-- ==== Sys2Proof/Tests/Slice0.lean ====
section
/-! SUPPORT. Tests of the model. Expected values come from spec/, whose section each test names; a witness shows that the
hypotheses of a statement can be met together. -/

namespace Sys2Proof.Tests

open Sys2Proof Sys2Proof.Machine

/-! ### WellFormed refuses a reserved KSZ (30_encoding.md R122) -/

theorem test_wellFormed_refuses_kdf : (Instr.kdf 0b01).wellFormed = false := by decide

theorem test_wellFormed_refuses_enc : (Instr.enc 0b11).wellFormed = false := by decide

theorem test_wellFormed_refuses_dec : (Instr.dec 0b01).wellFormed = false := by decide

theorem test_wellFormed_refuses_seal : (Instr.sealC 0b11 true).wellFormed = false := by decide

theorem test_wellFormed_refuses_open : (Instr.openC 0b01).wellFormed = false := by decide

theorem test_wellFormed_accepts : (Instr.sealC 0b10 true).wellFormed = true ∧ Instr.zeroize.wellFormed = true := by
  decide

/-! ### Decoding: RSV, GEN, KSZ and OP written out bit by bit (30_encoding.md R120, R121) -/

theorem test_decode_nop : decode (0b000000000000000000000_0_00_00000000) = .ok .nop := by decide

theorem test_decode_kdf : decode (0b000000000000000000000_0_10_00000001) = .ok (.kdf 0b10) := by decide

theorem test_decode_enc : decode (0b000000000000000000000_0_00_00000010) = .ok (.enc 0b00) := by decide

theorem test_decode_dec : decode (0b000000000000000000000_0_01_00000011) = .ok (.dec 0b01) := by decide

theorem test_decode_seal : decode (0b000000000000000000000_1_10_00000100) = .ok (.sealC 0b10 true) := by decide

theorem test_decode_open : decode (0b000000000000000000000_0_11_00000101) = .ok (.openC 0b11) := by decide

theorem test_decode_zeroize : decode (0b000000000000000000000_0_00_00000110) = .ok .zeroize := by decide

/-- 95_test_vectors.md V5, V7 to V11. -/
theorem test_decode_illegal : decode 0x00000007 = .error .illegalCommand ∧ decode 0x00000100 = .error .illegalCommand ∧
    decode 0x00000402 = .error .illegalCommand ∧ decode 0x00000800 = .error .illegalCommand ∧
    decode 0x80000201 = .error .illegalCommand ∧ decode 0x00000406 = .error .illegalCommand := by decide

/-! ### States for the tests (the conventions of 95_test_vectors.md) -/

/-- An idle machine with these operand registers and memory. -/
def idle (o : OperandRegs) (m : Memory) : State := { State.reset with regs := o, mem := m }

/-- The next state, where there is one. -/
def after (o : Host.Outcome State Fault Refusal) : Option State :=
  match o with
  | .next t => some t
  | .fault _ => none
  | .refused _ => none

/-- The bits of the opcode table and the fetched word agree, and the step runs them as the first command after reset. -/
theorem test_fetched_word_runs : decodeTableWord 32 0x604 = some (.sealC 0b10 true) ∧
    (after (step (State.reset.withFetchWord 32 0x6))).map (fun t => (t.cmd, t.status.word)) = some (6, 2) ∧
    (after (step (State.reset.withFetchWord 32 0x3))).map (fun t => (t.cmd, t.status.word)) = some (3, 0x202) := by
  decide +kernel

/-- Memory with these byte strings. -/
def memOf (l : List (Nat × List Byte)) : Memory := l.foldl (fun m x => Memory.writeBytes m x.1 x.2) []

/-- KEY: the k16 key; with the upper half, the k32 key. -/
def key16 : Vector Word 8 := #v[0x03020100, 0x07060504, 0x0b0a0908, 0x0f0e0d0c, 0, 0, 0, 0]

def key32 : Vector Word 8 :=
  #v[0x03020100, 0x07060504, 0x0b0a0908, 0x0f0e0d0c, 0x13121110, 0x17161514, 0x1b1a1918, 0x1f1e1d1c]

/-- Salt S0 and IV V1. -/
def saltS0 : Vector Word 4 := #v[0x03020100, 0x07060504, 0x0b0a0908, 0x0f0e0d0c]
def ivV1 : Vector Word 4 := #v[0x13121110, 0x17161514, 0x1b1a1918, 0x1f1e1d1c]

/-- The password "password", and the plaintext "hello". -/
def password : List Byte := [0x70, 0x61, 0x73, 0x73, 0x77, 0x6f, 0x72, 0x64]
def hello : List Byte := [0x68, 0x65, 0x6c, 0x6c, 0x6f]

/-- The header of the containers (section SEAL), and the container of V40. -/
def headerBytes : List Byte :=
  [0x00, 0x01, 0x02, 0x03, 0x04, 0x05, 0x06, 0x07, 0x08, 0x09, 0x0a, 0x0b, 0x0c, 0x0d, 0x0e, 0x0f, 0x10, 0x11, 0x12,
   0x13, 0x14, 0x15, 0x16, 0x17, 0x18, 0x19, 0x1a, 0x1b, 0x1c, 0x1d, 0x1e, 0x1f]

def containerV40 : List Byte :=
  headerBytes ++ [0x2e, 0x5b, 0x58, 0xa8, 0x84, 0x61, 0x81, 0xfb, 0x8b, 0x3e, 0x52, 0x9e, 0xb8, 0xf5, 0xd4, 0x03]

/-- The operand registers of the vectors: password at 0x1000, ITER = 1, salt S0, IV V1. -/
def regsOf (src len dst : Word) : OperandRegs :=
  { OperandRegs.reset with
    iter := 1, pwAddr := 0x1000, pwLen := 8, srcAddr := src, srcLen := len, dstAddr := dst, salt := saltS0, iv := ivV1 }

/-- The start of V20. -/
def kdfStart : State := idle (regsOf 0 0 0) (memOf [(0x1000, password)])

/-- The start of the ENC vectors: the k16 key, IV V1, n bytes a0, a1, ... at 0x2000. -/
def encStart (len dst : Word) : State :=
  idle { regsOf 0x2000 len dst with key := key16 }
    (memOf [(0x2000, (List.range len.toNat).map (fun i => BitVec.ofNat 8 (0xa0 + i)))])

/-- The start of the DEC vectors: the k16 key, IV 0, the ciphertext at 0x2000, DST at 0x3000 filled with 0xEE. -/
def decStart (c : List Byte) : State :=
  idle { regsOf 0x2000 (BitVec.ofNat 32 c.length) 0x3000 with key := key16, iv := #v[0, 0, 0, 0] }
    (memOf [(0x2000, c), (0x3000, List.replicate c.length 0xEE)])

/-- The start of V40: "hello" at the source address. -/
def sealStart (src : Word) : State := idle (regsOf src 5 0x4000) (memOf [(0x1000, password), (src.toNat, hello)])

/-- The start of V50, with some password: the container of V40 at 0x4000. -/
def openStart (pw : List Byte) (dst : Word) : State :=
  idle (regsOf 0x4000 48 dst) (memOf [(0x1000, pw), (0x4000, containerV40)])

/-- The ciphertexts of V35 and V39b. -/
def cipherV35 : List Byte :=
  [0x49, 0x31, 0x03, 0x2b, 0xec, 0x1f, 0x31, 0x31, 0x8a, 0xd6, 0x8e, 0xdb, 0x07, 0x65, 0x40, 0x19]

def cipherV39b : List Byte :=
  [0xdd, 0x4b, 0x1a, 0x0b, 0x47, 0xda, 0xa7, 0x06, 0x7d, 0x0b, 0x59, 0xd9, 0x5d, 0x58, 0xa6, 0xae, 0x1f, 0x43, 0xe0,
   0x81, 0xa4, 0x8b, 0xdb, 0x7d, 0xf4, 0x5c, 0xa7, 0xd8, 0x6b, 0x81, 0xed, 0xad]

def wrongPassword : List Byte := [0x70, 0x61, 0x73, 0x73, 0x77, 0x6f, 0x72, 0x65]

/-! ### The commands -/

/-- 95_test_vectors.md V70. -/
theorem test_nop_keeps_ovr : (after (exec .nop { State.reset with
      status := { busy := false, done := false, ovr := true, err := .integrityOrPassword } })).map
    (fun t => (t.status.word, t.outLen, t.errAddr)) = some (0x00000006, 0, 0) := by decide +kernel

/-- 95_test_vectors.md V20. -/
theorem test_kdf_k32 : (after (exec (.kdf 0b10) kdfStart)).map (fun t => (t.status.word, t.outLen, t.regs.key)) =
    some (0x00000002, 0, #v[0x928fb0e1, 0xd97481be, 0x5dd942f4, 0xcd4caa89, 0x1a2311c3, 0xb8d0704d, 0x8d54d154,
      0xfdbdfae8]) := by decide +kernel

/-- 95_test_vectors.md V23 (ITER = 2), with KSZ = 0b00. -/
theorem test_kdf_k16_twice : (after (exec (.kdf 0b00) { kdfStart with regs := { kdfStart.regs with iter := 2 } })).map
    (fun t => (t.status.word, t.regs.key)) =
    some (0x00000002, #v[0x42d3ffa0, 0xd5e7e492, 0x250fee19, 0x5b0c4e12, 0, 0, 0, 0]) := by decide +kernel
= = = =
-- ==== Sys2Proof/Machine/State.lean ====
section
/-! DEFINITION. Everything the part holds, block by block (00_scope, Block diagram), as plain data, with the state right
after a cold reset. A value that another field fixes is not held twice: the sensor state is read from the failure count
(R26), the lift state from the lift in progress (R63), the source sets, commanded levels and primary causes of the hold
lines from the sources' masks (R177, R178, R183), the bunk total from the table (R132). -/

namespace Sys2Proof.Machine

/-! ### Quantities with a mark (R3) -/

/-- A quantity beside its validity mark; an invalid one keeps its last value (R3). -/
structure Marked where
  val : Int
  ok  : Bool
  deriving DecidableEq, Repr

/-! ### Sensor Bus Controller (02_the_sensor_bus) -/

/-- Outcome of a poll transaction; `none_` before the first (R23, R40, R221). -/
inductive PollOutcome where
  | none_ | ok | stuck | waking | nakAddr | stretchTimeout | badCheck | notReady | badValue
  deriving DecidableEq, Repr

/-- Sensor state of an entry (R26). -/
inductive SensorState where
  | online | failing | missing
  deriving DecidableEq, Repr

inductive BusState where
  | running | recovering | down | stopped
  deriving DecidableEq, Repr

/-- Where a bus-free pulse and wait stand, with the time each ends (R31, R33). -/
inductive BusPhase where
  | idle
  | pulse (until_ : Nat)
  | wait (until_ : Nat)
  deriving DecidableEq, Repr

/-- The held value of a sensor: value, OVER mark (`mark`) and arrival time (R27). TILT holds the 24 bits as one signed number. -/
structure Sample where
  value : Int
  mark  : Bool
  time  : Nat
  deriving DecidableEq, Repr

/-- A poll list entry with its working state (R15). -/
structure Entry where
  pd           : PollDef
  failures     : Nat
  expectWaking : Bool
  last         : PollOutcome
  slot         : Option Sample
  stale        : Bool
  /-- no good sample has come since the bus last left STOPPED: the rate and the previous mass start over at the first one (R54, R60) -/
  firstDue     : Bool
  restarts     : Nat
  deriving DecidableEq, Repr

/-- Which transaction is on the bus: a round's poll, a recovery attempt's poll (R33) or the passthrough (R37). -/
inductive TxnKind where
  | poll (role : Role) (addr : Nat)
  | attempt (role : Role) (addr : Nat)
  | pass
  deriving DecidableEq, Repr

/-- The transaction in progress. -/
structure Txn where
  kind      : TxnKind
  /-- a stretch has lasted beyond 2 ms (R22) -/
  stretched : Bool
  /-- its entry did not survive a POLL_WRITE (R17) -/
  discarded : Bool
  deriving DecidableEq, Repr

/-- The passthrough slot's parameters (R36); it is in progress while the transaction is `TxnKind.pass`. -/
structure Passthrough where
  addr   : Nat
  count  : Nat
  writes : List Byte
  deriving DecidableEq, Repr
= = = =
Restate word for word the lines in the material above from the one with "0x0f0e0d0c, 0x13121110, 0x17161514, 0x1b1a1918, 0x1f1e1d1c]" to the one with "regsOf 0x2000 (BitVec.ofNat"; both of those lines count, and nothing else does.

▸ Problem solution
  #v[0x03020100, 0x07060504, 0x0b0a0908, 0x0f0e0d0c, 0x13121110, 0x17161514, 0x1b1a1918, 0x1f1e1d1c]

/-- Salt S0 and IV V1. -/
def saltS0 : Vector Word 4 := #v[0x03020100, 0x07060504, 0x0b0a0908, 0x0f0e0d0c]
def ivV1 : Vector Word 4 := #v[0x13121110, 0x17161514, 0x1b1a1918, 0x1f1e1d1c]

/-- The password "password", and the plaintext "hello". -/
def password : List Byte := [0x70, 0x61, 0x73, 0x73, 0x77, 0x6f, 0x72, 0x64]
def hello : List Byte := [0x68, 0x65, 0x6c, 0x6c, 0x6f]

/-- The header of the containers (section SEAL), and the container of V40. -/
def headerBytes : List Byte :=
  [0x00, 0x01, 0x02, 0x03, 0x04, 0x05, 0x06, 0x07, 0x08, 0x09, 0x0a, 0x0b, 0x0c, 0x0d, 0x0e, 0x0f, 0x10, 0x11, 0x12,
   0x13, 0x14, 0x15, 0x16, 0x17, 0x18, 0x19, 0x1a, 0x1b, 0x1c, 0x1d, 0x1e, 0x1f]

def containerV40 : List Byte :=
  headerBytes ++ [0x2e, 0x5b, 0x58, 0xa8, 0x84, 0x61, 0x81, 0xfb, 0x8b, 0x3e, 0x52, 0x9e, 0xb8, 0xf5, 0xd4, 0x03]

/-- The operand registers of the vectors: password at 0x1000, ITER = 1, salt S0, IV V1. -/
def regsOf (src len dst : Word) : OperandRegs :=
  { OperandRegs.reset with
    iter := 1, pwAddr := 0x1000, pwLen := 8, srcAddr := src, srcLen := len, dstAddr := dst, salt := saltS0, iv := ivV1 }

/-- The start of V20. -/
def kdfStart : State := idle (regsOf 0 0 0) (memOf [(0x1000, password)])

/-- The start of the ENC vectors: the k16 key, IV V1, n bytes a0, a1, ... at 0x2000. -/
def encStart (len dst : Word) : State :=
  idle { regsOf 0x2000 len dst with key := key16 }
    (memOf [(0x2000, (List.range len.toNat).map (fun i => BitVec.ofNat 8 (0xa0 + i)))])

/-- The start of the DEC vectors: the k16 key, IV 0, the ciphertext at 0x2000, DST at 0x3000 filled with 0xEE. -/
def decStart (c : List Byte) : State :=
  idle { regsOf 0x2000 (BitVec.ofNat 32 c.length) 0x3000 with key := key16, iv := #v[0, 0, 0, 0] }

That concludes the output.